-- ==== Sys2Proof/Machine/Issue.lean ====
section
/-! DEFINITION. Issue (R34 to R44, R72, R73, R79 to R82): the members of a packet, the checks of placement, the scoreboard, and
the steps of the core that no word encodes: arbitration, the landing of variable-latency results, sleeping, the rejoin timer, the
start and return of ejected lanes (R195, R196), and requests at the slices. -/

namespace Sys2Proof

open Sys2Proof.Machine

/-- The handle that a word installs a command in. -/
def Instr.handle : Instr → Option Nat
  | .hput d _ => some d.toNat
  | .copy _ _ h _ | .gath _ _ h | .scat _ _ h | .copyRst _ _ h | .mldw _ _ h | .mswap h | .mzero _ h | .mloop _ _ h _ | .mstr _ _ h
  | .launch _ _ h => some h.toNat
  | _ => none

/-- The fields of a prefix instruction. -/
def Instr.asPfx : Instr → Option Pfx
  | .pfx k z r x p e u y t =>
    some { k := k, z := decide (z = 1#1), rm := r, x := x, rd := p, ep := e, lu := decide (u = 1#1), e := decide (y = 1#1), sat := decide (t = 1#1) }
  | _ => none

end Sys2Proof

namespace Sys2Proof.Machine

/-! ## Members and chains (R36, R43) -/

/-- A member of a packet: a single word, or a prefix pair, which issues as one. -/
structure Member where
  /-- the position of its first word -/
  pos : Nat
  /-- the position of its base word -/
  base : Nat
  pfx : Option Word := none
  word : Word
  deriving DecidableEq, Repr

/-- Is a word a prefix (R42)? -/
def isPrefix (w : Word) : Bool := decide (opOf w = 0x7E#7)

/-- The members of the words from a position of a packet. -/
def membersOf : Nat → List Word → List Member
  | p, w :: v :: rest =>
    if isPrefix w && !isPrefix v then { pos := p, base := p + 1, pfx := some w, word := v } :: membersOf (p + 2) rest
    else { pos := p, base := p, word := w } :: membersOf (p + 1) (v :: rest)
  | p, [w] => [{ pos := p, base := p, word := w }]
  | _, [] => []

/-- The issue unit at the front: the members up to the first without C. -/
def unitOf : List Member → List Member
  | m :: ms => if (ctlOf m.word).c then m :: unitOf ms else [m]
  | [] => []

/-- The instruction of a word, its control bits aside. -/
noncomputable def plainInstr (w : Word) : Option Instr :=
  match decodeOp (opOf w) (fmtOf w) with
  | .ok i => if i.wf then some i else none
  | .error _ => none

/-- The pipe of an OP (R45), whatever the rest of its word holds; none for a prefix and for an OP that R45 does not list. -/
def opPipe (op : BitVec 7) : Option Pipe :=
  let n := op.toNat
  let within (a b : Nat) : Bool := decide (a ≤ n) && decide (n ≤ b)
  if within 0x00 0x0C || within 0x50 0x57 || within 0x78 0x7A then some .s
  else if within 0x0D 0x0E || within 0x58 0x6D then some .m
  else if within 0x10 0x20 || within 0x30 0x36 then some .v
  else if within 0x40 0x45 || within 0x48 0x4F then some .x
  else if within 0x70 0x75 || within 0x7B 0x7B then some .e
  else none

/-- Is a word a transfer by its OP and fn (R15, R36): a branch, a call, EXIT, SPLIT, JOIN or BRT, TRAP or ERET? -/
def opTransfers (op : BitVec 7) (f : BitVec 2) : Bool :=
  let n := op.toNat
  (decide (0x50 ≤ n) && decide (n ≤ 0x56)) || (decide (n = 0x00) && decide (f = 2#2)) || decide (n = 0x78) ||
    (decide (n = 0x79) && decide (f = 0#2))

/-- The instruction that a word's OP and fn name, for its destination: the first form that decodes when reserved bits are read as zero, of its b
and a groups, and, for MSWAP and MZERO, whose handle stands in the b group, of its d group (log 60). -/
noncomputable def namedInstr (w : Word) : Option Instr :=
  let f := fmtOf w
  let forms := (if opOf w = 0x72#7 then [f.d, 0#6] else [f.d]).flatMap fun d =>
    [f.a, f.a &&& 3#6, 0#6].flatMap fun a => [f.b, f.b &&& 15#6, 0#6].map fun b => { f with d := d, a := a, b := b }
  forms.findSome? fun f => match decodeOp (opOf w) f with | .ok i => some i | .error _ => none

==============================

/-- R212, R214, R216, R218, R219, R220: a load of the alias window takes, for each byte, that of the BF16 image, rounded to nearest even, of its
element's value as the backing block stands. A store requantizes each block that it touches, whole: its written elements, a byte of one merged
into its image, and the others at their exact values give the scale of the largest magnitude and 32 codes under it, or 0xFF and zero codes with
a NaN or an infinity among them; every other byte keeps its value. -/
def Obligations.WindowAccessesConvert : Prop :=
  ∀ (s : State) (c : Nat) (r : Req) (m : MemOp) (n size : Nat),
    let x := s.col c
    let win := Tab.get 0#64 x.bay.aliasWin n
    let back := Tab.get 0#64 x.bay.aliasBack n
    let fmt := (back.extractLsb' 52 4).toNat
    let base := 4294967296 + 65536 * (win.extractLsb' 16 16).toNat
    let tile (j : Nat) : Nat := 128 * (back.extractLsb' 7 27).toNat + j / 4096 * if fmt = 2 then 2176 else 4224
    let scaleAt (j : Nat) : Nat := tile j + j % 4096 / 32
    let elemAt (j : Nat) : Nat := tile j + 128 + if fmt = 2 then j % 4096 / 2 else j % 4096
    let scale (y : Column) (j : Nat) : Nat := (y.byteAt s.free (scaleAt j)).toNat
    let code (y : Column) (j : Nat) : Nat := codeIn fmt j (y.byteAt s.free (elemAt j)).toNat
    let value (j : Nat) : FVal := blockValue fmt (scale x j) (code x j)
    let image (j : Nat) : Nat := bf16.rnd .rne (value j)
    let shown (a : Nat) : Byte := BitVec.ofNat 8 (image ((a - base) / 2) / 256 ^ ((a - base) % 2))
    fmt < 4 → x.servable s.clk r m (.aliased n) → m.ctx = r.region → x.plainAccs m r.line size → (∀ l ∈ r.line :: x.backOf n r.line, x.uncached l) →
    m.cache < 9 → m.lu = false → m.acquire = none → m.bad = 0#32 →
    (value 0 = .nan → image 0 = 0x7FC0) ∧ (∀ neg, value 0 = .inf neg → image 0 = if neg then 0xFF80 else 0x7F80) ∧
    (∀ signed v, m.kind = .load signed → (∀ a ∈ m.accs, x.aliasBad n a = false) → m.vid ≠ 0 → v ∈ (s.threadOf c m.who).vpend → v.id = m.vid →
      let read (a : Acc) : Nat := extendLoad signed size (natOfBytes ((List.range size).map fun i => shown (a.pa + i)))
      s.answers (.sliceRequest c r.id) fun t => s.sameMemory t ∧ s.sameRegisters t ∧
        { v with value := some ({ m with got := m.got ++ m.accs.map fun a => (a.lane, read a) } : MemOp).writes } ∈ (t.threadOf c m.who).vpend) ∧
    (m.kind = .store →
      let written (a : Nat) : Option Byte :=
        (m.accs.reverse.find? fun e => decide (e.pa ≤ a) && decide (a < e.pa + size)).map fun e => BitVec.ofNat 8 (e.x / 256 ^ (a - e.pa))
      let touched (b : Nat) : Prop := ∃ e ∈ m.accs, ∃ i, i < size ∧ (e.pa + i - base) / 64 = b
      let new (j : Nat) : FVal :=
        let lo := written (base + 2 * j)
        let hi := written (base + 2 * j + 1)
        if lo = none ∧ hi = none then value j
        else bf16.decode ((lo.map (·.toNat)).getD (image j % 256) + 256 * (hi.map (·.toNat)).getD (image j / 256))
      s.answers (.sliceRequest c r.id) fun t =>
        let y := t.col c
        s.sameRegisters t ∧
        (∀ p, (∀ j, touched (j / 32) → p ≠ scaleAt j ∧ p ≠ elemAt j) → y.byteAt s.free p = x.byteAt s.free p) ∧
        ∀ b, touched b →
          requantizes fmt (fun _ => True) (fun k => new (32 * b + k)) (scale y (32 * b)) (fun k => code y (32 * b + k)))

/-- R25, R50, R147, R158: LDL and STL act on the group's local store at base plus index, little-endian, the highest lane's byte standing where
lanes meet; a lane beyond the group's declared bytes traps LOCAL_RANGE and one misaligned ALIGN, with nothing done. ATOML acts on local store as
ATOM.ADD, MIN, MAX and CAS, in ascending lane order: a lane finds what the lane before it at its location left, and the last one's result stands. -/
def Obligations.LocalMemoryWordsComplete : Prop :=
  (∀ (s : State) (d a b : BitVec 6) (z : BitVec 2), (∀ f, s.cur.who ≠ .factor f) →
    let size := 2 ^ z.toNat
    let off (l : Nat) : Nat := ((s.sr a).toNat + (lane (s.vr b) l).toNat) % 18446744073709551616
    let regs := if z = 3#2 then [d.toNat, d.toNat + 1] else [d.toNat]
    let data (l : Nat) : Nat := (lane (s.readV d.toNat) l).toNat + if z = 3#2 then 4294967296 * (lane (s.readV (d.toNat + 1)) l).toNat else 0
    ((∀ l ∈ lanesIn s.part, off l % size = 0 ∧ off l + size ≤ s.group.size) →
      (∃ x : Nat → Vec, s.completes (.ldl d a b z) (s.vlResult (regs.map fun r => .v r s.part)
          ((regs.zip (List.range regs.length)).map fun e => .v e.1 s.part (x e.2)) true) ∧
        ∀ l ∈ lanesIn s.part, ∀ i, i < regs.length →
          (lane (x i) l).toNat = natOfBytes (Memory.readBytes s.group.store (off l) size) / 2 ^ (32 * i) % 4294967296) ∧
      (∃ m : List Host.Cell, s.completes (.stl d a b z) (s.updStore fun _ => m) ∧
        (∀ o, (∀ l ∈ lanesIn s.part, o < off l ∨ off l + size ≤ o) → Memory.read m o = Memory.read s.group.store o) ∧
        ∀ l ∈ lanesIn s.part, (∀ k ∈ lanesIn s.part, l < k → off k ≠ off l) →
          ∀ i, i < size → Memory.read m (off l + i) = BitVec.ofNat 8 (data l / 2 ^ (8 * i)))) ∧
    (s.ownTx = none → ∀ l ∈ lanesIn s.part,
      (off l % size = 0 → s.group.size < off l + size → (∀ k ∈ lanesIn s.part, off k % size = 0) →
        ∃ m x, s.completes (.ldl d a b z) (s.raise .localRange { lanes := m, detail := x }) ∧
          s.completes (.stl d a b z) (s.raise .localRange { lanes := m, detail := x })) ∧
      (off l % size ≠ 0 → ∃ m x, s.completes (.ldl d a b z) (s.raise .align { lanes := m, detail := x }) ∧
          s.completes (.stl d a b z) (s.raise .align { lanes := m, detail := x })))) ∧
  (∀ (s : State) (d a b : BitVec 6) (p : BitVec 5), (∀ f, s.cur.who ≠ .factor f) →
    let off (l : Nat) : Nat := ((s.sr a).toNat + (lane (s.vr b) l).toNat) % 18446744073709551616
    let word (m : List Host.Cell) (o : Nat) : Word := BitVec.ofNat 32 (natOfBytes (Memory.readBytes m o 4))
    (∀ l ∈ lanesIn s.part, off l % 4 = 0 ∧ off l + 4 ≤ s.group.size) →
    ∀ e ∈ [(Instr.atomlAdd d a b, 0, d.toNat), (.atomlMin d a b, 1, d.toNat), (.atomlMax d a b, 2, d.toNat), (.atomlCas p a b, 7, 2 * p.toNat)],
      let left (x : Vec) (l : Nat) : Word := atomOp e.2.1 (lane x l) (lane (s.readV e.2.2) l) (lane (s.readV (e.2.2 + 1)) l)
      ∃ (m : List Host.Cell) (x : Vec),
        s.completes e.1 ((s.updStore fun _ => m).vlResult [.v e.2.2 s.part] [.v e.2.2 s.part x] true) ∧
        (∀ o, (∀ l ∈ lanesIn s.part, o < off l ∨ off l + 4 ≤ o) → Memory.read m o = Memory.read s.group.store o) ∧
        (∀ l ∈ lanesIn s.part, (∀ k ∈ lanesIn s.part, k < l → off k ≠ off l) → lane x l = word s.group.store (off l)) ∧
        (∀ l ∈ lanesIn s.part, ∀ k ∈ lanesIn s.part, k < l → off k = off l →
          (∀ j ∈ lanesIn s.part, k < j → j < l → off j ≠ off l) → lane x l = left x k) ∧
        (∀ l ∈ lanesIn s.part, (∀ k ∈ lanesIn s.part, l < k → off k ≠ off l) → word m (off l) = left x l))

==============================

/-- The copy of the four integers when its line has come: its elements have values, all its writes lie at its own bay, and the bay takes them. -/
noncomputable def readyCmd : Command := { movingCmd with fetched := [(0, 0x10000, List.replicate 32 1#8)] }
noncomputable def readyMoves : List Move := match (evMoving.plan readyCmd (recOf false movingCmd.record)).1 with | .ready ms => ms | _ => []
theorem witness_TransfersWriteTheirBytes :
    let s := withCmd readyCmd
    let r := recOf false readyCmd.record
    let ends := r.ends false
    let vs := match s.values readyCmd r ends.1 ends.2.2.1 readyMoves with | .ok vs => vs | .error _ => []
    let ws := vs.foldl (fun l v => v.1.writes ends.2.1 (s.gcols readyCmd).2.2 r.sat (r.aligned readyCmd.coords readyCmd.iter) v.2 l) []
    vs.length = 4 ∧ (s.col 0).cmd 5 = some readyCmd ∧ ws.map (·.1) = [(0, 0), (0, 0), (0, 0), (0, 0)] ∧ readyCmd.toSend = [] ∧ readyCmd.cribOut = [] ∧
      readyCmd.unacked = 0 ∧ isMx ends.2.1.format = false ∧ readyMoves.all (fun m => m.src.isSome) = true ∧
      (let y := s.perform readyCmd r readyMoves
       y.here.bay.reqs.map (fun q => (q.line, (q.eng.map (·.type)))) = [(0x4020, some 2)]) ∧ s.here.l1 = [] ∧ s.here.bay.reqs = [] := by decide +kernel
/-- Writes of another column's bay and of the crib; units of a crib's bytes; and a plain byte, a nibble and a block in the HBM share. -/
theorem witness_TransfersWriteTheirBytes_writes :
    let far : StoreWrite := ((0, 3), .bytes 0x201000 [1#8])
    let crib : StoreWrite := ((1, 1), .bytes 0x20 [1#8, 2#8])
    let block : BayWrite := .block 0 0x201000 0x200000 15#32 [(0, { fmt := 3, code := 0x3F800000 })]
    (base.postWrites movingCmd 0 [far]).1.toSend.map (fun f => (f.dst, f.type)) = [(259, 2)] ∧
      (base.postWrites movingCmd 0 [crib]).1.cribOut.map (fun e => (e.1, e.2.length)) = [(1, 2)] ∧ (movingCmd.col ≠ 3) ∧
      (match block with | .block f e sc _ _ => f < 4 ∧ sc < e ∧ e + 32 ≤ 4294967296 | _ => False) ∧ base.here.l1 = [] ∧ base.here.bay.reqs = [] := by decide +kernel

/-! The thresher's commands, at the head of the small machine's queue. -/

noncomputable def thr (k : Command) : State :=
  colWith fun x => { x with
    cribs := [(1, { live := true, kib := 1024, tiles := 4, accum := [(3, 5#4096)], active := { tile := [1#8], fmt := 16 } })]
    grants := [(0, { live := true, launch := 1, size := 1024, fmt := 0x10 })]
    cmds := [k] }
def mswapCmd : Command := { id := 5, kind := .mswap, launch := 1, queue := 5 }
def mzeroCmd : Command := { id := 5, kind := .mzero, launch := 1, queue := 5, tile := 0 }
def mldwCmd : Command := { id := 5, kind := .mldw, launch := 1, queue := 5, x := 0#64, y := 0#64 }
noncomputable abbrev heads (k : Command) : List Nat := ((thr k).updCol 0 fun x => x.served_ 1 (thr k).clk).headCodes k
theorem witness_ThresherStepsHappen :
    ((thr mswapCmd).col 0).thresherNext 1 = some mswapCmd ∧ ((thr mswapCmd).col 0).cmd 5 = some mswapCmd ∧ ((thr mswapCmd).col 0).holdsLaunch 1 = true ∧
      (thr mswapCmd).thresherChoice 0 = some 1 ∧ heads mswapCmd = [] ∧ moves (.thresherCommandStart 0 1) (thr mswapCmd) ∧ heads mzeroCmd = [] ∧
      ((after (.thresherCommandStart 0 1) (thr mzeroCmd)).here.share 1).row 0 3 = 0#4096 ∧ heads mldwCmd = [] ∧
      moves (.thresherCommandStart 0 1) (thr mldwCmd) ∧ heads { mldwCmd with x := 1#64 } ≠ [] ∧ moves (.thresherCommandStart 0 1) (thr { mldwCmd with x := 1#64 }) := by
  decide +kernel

==============================

• _DIRECTIONS FOR THIS TASK_: Retype the portion of the data above that starts on the line with "element's value as" and finishes on the line with "m.cache < 9", including both of those lines.

• _REPLY TO THE EXERCISE_:
element's value as the backing block stands. A store requantizes each block that it touches, whole: its written elements, a byte of one merged
into its image, and the others at their exact values give the scale of the largest magnitude and 32 codes under it, or 0xFF and zero codes with
a NaN or an infinity among them; every other byte keeps its value. -/
def Obligations.WindowAccessesConvert : Prop :=
  ∀ (s : State) (c : Nat) (r : Req) (m : MemOp) (n size : Nat),
    let x := s.col c
    let win := Tab.get 0#64 x.bay.aliasWin n
    let back := Tab.get 0#64 x.bay.aliasBack n
    let fmt := (back.extractLsb' 52 4).toNat
    let base := 4294967296 + 65536 * (win.extractLsb' 16 16).toNat
    let tile (j : Nat) : Nat := 128 * (back.extractLsb' 7 27).toNat + j / 4096 * if fmt = 2 then 2176 else 4224
    let scaleAt (j : Nat) : Nat := tile j + j % 4096 / 32
    let elemAt (j : Nat) : Nat := tile j + 128 + if fmt = 2 then j % 4096 / 2 else j % 4096
    let scale (y : Column) (j : Nat) : Nat := (y.byteAt s.free (scaleAt j)).toNat
    let code (y : Column) (j : Nat) : Nat := codeIn fmt j (y.byteAt s.free (elemAt j)).toNat
    let value (j : Nat) : FVal := blockValue fmt (scale x j) (code x j)
    let image (j : Nat) : Nat := bf16.rnd .rne (value j)
    let shown (a : Nat) : Byte := BitVec.ofNat 8 (image ((a - base) / 2) / 256 ^ ((a - base) % 2))
    fmt < 4 → x.servable s.clk r m (.aliased n) → m.ctx = r.region → x.plainAccs m r.line size → (∀ l ∈ r.line :: x.backOf n r.line, x.uncached l) →
    m.cache < 9 → m.lu = false → m.acquire = none → m.bad = 0#32 →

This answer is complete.